*TASK STATEMENT*
Lines from the line with "Dev.lifeScope_holdings : (s.lifeScope" to the line with "(s.lifeScope r).outbox = r.outbox := Dev.gotreScope_outbox s r" in the entries below, and only those, must be output exactly, with both ends included.

Stored data entries:
/-! ### lifeScope -/

@[simp] theorem Dev.lifeScope_dt : (s.lifeScope r).dt = r.dt := by simp only [Dev.lifeScope]
@[simp] theorem Dev.lifeScope_regs : (s.lifeScope r).regs = r.regs := Dev.gotreScope_regs s r
@[simp] theorem Dev.lifeScope_ctrs : (s.lifeScope r).ctrs = r.ctrs := Dev.gotreScope_ctrs s r
@[simp] theorem Dev.lifeScope_ctrHi : (s.lifeScope r).ctrHi = s.ctrHi := Dev.gotreScope_ctrHi s r
@[simp] theorem Dev.lifeScope_slots : (s.lifeScope r).slots = r.slots := by simp only [Dev.lifeScope]
@[simp] theorem Dev.lifeScope_guards : (s.lifeScope r).guards = s.guards := Dev.gotreScope_guards s r
@[simp] theorem Dev.lifeScope_dies : (s.lifeScope r).dies = s.dies := Dev.gotreScope_dies s r
@[simp] theorem Dev.lifeScope_cores : (s.lifeScope r).cores = r.cores := Dev.gotreScope_cores s r
@[simp] theorem Dev.lifeScope_stackTab : (s.lifeScope r).stackTab = s.stackTab := Dev.gotreScope_stackTab s r
@[simp] theorem Dev.lifeScope_mem : (s.lifeScope r).mem = r.mem := Dev.gotreScope_mem s r
@[simp] theorem Dev.lifeScope_secPoison : (s.lifeScope r).secPoison = r.secPoison := Dev.gotreScope_secPoison s r
@[simp] theorem Dev.lifeScope_ecc : (s.lifeScope r).ecc = r.ecc := Dev.gotreScope_ecc s r
@[simp] theorem Dev.lifeScope_tags : (s.lifeScope r).tags = r.tags := Dev.gotreScope_tags s r
@[simp] theorem Dev.lifeScope_regained : (s.lifeScope r).regained = s.regained := Dev.gotreScope_regained s r
@[simp] theorem Dev.lifeScope_regions : (s.lifeScope r).regions = r.regions := by simp only [Dev.lifeScope]
@[simp] theorem Dev.lifeScope_memWaits : (s.lifeScope r).memWaits = r.memWaits := Dev.gotreScope_memWaits s r
@[simp] theorem Dev.lifeScope_reissues : (s.lifeScope r).reissues = r.reissues := Dev.gotreScope_reissues s r
@[simp] theorem Dev.lifeScope_xlat : (s.lifeScope r).xlat = r.xlat := by simp only [Dev.lifeScope]
@[simp] theorem Dev.lifeScope_egress : (s.lifeScope r).egress = r.egress := Dev.gotreScope_egress s r
@[simp] theorem Dev.lifeScope_crossTx : (s.lifeScope r).crossTx = r.crossTx := Dev.gotreScope_crossTx s r
@[simp] theorem Dev.lifeScope_crossRx : (s.lifeScope r).crossRx = r.crossRx := Dev.gotreScope_crossRx s r
@[simp] theorem Dev.lifeScope_crossing : (s.lifeScope r).crossing = r.crossing := Dev.gotreScope_crossing s r
@[simp] theorem Dev.lifeScope_pend : (s.lifeScope r).pend = r.pend := Dev.gotreScope_pend s r
@[simp] theorem Dev.lifeScope_ports : (s.lifeScope r).ports = r.ports := by simp only [Dev.lifeScope]
@[simp] theorem Dev.lifeScope_seqTx : (s.lifeScope r).seqTx = r.seqTx := by simp only [Dev.lifeScope]
@[simp] theorem Dev.lifeScope_seqRx : (s.lifeScope r).seqRx = s.seqRx := Dev.gotreScope_seqRx s r
@[simp] theorem Dev.lifeScope_epochs : (s.lifeScope r).epochs = s.epochs := Dev.gotreScope_epochs s r
@[simp] theorem Dev.lifeScope_notices : (s.lifeScope r).notices = s.notices := Dev.gotreScope_notices s r
@[simp] theorem Dev.lifeScope_rxWrites : (s.lifeScope r).rxWrites = s.rxWrites := Dev.gotreScope_rxWrites s r
@[simp] theorem Dev.lifeScope_linkState : (s.lifeScope r).linkState = s.linkState := Dev.gotreScope_linkState s r
@[simp] theorem Dev.lifeScope_linkSent : (s.lifeScope r).linkSent = s.linkSent := Dev.gotreScope_linkSent s r
@[simp] theorem Dev.lifeScope_gate : (s.lifeScope r).gate = r.gate := by simp only [Dev.lifeScope]
@[simp] theorem Dev.lifeScope_time : (s.lifeScope r).time = s.time := Dev.gotreScope_time s r
@[simp] theorem Dev.lifeScope_holdings : (s.lifeScope r).holdings = r.holdings := Dev.gotreScope_holdings s r
@[simp] theorem Dev.lifeScope_queues : (s.lifeScope r).queues = r.queues := Dev.gotreScope_queues s r
@[simp] theorem Dev.lifeScope_boxes : (s.lifeScope r).boxes = r.boxes := Dev.gotreScope_boxes s r
@[simp] theorem Dev.lifeScope_gotre : (s.lifeScope r).gotre = r.gotre := Dev.gotreScope_gotre s r
@[simp] theorem Dev.lifeScope_power : (s.lifeScope r).power = s.power := Dev.gotreScope_power s r
@[simp] theorem Dev.lifeScope_droop : (s.lifeScope r).droop = s.droop := Dev.gotreScope_droop s r
@[simp] theorem Dev.lifeScope_saved : (s.lifeScope r).saved = s.saved := Dev.gotreScope_saved s r
@[simp] theorem Dev.lifeScope_survey : (s.lifeScope r).survey = r.survey := by simp only [Dev.lifeScope]
@[simp] theorem Dev.lifeScope_service : (s.lifeScope r).service = r.service := by simp only [Dev.lifeScope]
@[simp] theorem Dev.lifeScope_pins : (s.lifeScope r).pins = s.pins := Dev.gotreScope_pins s r
@[simp] theorem Dev.lifeScope_serves : (s.lifeScope r).serves = s.serves := Dev.gotreScope_serves s r
@[simp] theorem Dev.lifeScope_hostReads : (s.lifeScope r).hostReads = r.hostReads := Dev.gotreScope_hostReads s r
@[simp] theorem Dev.lifeScope_msix : (s.lifeScope r).msix = s.msix := Dev.gotreScope_msix s r
@[simp] theorem Dev.lifeScope_hostTag : (s.lifeScope r).hostTag = r.hostTag := Dev.gotreScope_hostTag s r
@[simp] theorem Dev.lifeScope_shadow : (s.lifeScope r).shadow = r.shadow := Dev.gotreScope_shadow s r
@[simp] theorem Dev.lifeScope_outbox : (s.lifeScope r).outbox = r.outbox := Dev.gotreScope_outbox s r
@[simp] theorem Dev.lifeScope_free : (s.lifeScope r).free = r.free := Dev.gotreScope_free s r

/-! ### serviceScope -/

@[simp] theorem Dev.serviceScope_dt : (s.serviceScope r).dt = s.dt := Dev.gotreScope_dt s r
@[simp] theorem Dev.serviceScope_regs : (s.serviceScope r).regs = r.regs := Dev.gotreScope_regs s r
@[simp] theorem Dev.serviceScope_ctrs : (s.serviceScope r).ctrs = r.ctrs := Dev.gotreScope_ctrs s r
@[simp] theorem Dev.serviceScope_ctrHi : (s.serviceScope r).ctrHi = s.ctrHi := Dev.gotreScope_ctrHi s r
@[simp] theorem Dev.serviceScope_slots : (s.serviceScope r).slots = s.slots := Dev.gotreScope_slots s r
@[simp] theorem Dev.serviceScope_guards : (s.serviceScope r).guards = s.guards := Dev.gotreScope_guards s r
@[simp] theorem Dev.serviceScope_dies : (s.serviceScope r).dies = s.dies := Dev.gotreScope_dies s r
@[simp] theorem Dev.serviceScope_cores : (s.serviceScope r).cores = r.cores := Dev.gotreScope_cores s r
@[simp] theorem Dev.serviceScope_stackTab : (s.serviceScope r).stackTab = s.stackTab := Dev.gotreScope_stackTab s r
@[simp] theorem Dev.serviceScope_mem : (s.serviceScope r).mem = r.mem := Dev.gotreScope_mem s r
@[simp] theorem Dev.serviceScope_secPoison : (s.serviceScope r).secPoison = r.secPoison := Dev.gotreScope_secPoison s r
@[simp] theorem Dev.serviceScope_ecc : (s.serviceScope r).ecc = r.ecc := Dev.gotreScope_ecc s r
@[simp] theorem Dev.serviceScope_tags : (s.serviceScope r).tags = r.tags := Dev.gotreScope_tags s r
@[simp] theorem Dev.serviceScope_regained : (s.serviceScope r).regained = s.regained := Dev.gotreScope_regained s r
@[simp] theorem Dev.serviceScope_regions : (s.serviceScope r).regions = s.regions := Dev.gotreScope_regions s r
@[simp] theorem Dev.serviceScope_memWaits : (s.serviceScope r).memWaits = r.memWaits := Dev.gotreScope_memWaits s r
@[simp] theorem Dev.serviceScope_reissues : (s.serviceScope r).reissues = r.reissues := Dev.gotreScope_reissues s r
@[simp] theorem Dev.serviceScope_xlat : (s.serviceScope r).xlat = r.xlat := Dev.gotreScope_xlat s r
@[simp] theorem Dev.serviceScope_egress : (s.serviceScope r).egress = r.egress := Dev.gotreScope_egress s r
@[simp] theorem Dev.serviceScope_crossTx : (s.serviceScope r).crossTx = r.crossTx := Dev.gotreScope_crossTx s r
@[simp] theorem Dev.serviceScope_crossRx : (s.serviceScope r).crossRx = r.crossRx := Dev.gotreScope_crossRx s r
@[simp] theorem Dev.serviceScope_crossing : (s.serviceScope r).crossing = r.crossing := Dev.gotreScope_crossing s r
@[simp] theorem Dev.serviceScope_pend : (s.serviceScope r).pend = r.pend := Dev.gotreScope_pend s r
@[simp] theorem Dev.serviceScope_ports : (s.serviceScope r).ports = s.ports := Dev.gotreScope_ports s r
@[simp] theorem Dev.serviceScope_seqTx : (s.serviceScope r).seqTx = s.seqTx := Dev.gotreScope_seqTx s r
@[simp] theorem Dev.serviceScope_seqRx : (s.serviceScope r).seqRx = s.seqRx := Dev.gotreScope_seqRx s r
@[simp] theorem Dev.serviceScope_epochs : (s.serviceScope r).epochs = s.epochs := Dev.gotreScope_epochs s r
@[simp] theorem Dev.serviceScope_notices : (s.serviceScope r).notices = s.notices := Dev.gotreScope_notices s r
@[simp] theorem Dev.serviceScope_rxWrites : (s.serviceScope r).rxWrites = s.rxWrites := Dev.gotreScope_rxWrites s r
@[simp] theorem Dev.serviceScope_linkState : (s.serviceScope r).linkState = s.linkState := Dev.gotreScope_linkState s r
@[simp] theorem Dev.serviceScope_linkSent : (s.serviceScope r).linkSent = s.linkSent := Dev.gotreScope_linkSent s r
@[simp] theorem Dev.serviceScope_gate : (s.serviceScope r).gate = s.gate := Dev.gotreScope_gate s r
@[simp] theorem Dev.serviceScope_time : (s.serviceScope r).time = s.time := Dev.gotreScope_time s r
@[simp] theorem Dev.serviceScope_holdings : (s.serviceScope r).holdings = r.holdings := Dev.gotreScope_holdings s r
@[simp] theorem Dev.serviceScope_queues : (s.serviceScope r).queues = r.queues := Dev.gotreScope_queues s r
@[simp] theorem Dev.serviceScope_boxes : (s.serviceScope r).boxes = r.boxes := Dev.gotreScope_boxes s r
@[simp] theorem Dev.serviceScope_gotre : (s.serviceScope r).gotre = r.gotre := Dev.gotreScope_gotre s r
@[simp] theorem Dev.serviceScope_power : (s.serviceScope r).power = s.power := Dev.gotreScope_power s r
@[simp] theorem Dev.serviceScope_droop : (s.serviceScope r).droop = s.droop := Dev.gotreScope_droop s r
@[simp] theorem Dev.serviceScope_saved : (s.serviceScope r).saved = s.saved := Dev.gotreScope_saved s r
@[simp] theorem Dev.serviceScope_survey : (s.serviceScope r).survey = s.survey := Dev.gotreScope_survey s r
@[simp] theorem Dev.serviceScope_service : (s.serviceScope r).service = r.service := by simp only [Dev.serviceScope]
@[simp] theorem Dev.serviceScope_pins : (s.serviceScope r).pins = s.pins := Dev.gotreScope_pins s r
@[simp] theorem Dev.serviceScope_serves : (s.serviceScope r).serves = s.serves := Dev.gotreScope_serves s r
@[simp] theorem Dev.serviceScope_hostReads : (s.serviceScope r).hostReads = r.hostReads := Dev.gotreScope_hostReads s r
@[simp] theorem Dev.serviceScope_msix : (s.serviceScope r).msix = s.msix := Dev.gotreScope_msix s r
@[simp] theorem Dev.serviceScope_hostTag : (s.serviceScope r).hostTag = r.hostTag := Dev.gotreScope_hostTag s r
@[simp] theorem Dev.serviceScope_shadow : (s.serviceScope r).shadow = r.shadow := Dev.gotreScope_shadow s r
@[simp] theorem Dev.serviceScope_outbox : (s.serviceScope r).outbox = r.outbox := Dev.gotreScope_outbox s r
@[simp] theorem Dev.serviceScope_free : (s.serviceScope r).free = r.free := Dev.gotreScope_free s r

/-! ### mirrorScope -/

@[simp] theorem Dev.mirrorScope_dt : (s.mirrorScope r).dt = r.dt := Dev.lifeScope_dt s r
@[simp] theorem Dev.mirrorScope_regs : (s.mirrorScope r).regs = r.regs := Dev.lifeScope_regs s r
@[simp] theorem Dev.mirrorScope_ctrs : (s.mirrorScope r).ctrs = r.ctrs := Dev.lifeScope_ctrs s r
@[simp] theorem Dev.mirrorScope_ctrHi : (s.mirrorScope r).ctrHi = s.ctrHi := Dev.lifeScope_ctrHi s r
@[simp] theorem Dev.mirrorScope_slots : (s.mirrorScope r).slots = r.slots := Dev.lifeScope_slots s r
@[simp] theorem Dev.mirrorScope_guards : (s.mirrorScope r).guards = s.guards := Dev.lifeScope_guards s r
@[simp] theorem Dev.mirrorScope_dies : (s.mirrorScope r).dies = s.dies := Dev.lifeScope_dies s r
@[simp] theorem Dev.mirrorScope_cores : (s.mirrorScope r).cores = r.cores := Dev.lifeScope_cores s r
@[simp] theorem Dev.mirrorScope_stackTab : (s.mirrorScope r).stackTab = s.stackTab := Dev.lifeScope_stackTab s r
@[simp] theorem Dev.mirrorScope_mem : (s.mirrorScope r).mem = r.mem := Dev.lifeScope_mem s r
@[simp] theorem Dev.mirrorScope_secPoison : (s.mirrorScope r).secPoison = r.secPoison := Dev.lifeScope_secPoison s r
@[simp] theorem Dev.mirrorScope_ecc : (s.mirrorScope r).ecc = r.ecc := Dev.lifeScope_ecc s r
@[simp] theorem Dev.mirrorScope_tags : (s.mirrorScope r).tags = r.tags := Dev.lifeScope_tags s r
@[simp] theorem Dev.mirrorScope_regained : (s.mirrorScope r).regained = s.regained := Dev.lifeScope_regained s r
@[simp] theorem Dev.mirrorScope_regions : (s.mirrorScope r).regions = r.regions := Dev.lifeScope_regions s r
@[simp] theorem Dev.mirrorScope_memWaits : (s.mirrorScope r).memWaits = r.memWaits := Dev.lifeScope_memWaits s r
@[simp] theorem Dev.mirrorScope_reissues : (s.mirrorScope r).reissues = r.reissues := Dev.lifeScope_reissues s r
@[simp] theorem Dev.mirrorScope_xlat : (s.mirrorScope r).xlat = r.xlat := Dev.lifeScope_xlat s r
@[simp] theorem Dev.mirrorScope_egress : (s.mirrorScope r).egress = r.egress := Dev.lifeScope_egress s r
@[simp] theorem Dev.mirrorScope_crossTx : (s.mirrorScope r).crossTx = r.crossTx := Dev.lifeScope_crossTx s r
@[simp] theorem Dev.mirrorScope_crossRx : (s.mirrorScope r).crossRx = r.crossRx := Dev.lifeScope_crossRx s r
@[simp] theorem Dev.mirrorScope_crossing : (s.mirrorScope r).crossing = r.crossing := Dev.lifeScope_crossing s r
@[simp] theorem Dev.mirrorScope_pend : (s.mirrorScope r).pend = r.pend := Dev.lifeScope_pend s r
@[simp] theorem Dev.mirrorScope_ports : (s.mirrorScope r).ports = r.ports := Dev.lifeScope_ports s r
@[simp] theorem Dev.mirrorScope_seqTx : (s.mirrorScope r).seqTx = r.seqTx := Dev.lifeScope_seqTx s r
@[simp] theorem Dev.mirrorScope_seqRx : (s.mirrorScope r).seqRx = s.seqRx := Dev.lifeScope_seqRx s r
@[simp] theorem Dev.mirrorScope_epochs : (s.mirrorScope r).epochs = s.epochs := Dev.lifeScope_epochs s r
@[simp] theorem Dev.mirrorScope_notices : (s.mirrorScope r).notices = s.notices := Dev.lifeScope_notices s r
@[simp] theorem Dev.mirrorScope_rxWrites : (s.mirrorScope r).rxWrites = s.rxWrites := Dev.lifeScope_rxWrites s r
@[simp] theorem Dev.mirrorScope_linkState : (s.mirrorScope r).linkState = s.linkState := Dev.lifeScope_linkState s r
@[simp] theorem Dev.mirrorScope_linkSent : (s.mirrorScope r).linkSent = s.linkSent := Dev.lifeScope_linkSent s r
@[simp] theorem Dev.mirrorScope_gate : (s.mirrorScope r).gate = r.gate := Dev.lifeScope_gate s r
@[simp] theorem Dev.mirrorScope_time : (s.mirrorScope r).time = s.time := Dev.lifeScope_time s r
@[simp] theorem Dev.mirrorScope_holdings : (s.mirrorScope r).holdings = r.holdings := Dev.lifeScope_holdings s r
@[simp] theorem Dev.mirrorScope_queues : (s.mirrorScope r).queues = r.queues := Dev.lifeScope_queues s r
@[simp] theorem Dev.mirrorScope_boxes : (s.mirrorScope r).boxes = r.boxes := Dev.lifeScope_boxes s r
@[simp] theorem Dev.mirrorScope_gotre : (s.mirrorScope r).gotre = r.gotre := Dev.lifeScope_gotre s r
@[simp] theorem Dev.mirrorScope_power : (s.mirrorScope r).power = s.power := Dev.lifeScope_power s r
@[simp] theorem Dev.mirrorScope_droop : (s.mirrorScope r).droop = s.droop := Dev.lifeScope_droop s r
@[simp] theorem Dev.mirrorScope_saved : (s.mirrorScope r).saved = s.saved := Dev.lifeScope_saved s r
@[simp] theorem Dev.mirrorScope_survey : (s.mirrorScope r).survey = r.survey := Dev.lifeScope_survey s r
@[simp] theorem Dev.mirrorScope_service : (s.mirrorScope r).service = r.service := Dev.lifeScope_service s r
@[simp] theorem Dev.mirrorScope_pins : (s.mirrorScope r).pins = s.pins := Dev.lifeScope_pins s r
@[simp] theorem Dev.mirrorScope_serves : (s.mirrorScope r).serves = r.serves := by simp only [Dev.mirrorScope]
@[simp] theorem Dev.mirrorScope_hostReads : (s.mirrorScope r).hostReads = r.hostReads := Dev.lifeScope_hostReads s r
@[simp] theorem Dev.mirrorScope_msix : (s.mirrorScope r).msix = s.msix := Dev.lifeScope_msix s r
@[simp] theorem Dev.mirrorScope_hostTag : (s.mirrorScope r).hostTag = r.hostTag := Dev.lifeScope_hostTag s r
@[simp] theorem Dev.mirrorScope_shadow : (s.mirrorScope r).shadow = r.shadow := Dev.lifeScope_shadow s r
@[simp] theorem Dev.mirrorScope_outbox : (s.mirrorScope r).outbox = r.outbox := Dev.lifeScope_outbox s r
@[simp] theorem Dev.mirrorScope_free : (s.mirrorScope r).free = r.free := Dev.lifeScope_free s r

*OUTPUT BELOW*
@[simp] theorem Dev.lifeScope_holdings : (s.lifeScope r).holdings = r.holdings := Dev.gotreScope_holdings s r
@[simp] theorem Dev.lifeScope_queues : (s.lifeScope r).queues = r.queues := Dev.gotreScope_queues s r
@[simp] theorem Dev.lifeScope_boxes : (s.lifeScope r).boxes = r.boxes := Dev.gotreScope_boxes s r
@[simp] theorem Dev.lifeScope_gotre : (s.lifeScope r).gotre = r.gotre := Dev.gotreScope_gotre s r
@[simp] theorem Dev.lifeScope_power : (s.lifeScope r).power = s.power := Dev.gotreScope_power s r
@[simp] theorem Dev.lifeScope_droop : (s.lifeScope r).droop = s.droop := Dev.gotreScope_droop s r
@[simp] theorem Dev.lifeScope_saved : (s.lifeScope r).saved = s.saved := Dev.gotreScope_saved s r
@[simp] theorem Dev.lifeScope_survey : (s.lifeScope r).survey = r.survey := by simp only [Dev.lifeScope]
@[simp] theorem Dev.lifeScope_service : (s.lifeScope r).service = r.service := by simp only [Dev.lifeScope]
@[simp] theorem Dev.lifeScope_pins : (s.lifeScope r).pins = s.pins := Dev.gotreScope_pins s r
@[simp] theorem Dev.lifeScope_serves : (s.lifeScope r).serves = s.serves := Dev.gotreScope_serves s r
@[simp] theorem Dev.lifeScope_hostReads : (s.lifeScope r).hostReads = r.hostReads := Dev.gotreScope_hostReads s r
@[simp] theorem Dev.lifeScope_msix : (s.lifeScope r).msix = s.msix := Dev.gotreScope_msix s r
@[simp] theorem Dev.lifeScope_hostTag : (s.lifeScope r).hostTag = r.hostTag := Dev.gotreScope_hostTag s r
@[simp] theorem Dev.lifeScope_shadow : (s.lifeScope r).shadow = r.shadow := Dev.gotreScope_shadow s r
@[simp] theorem Dev.lifeScope_outbox : (s.lifeScope r).outbox = r.outbox := Dev.gotreScope_outbox s r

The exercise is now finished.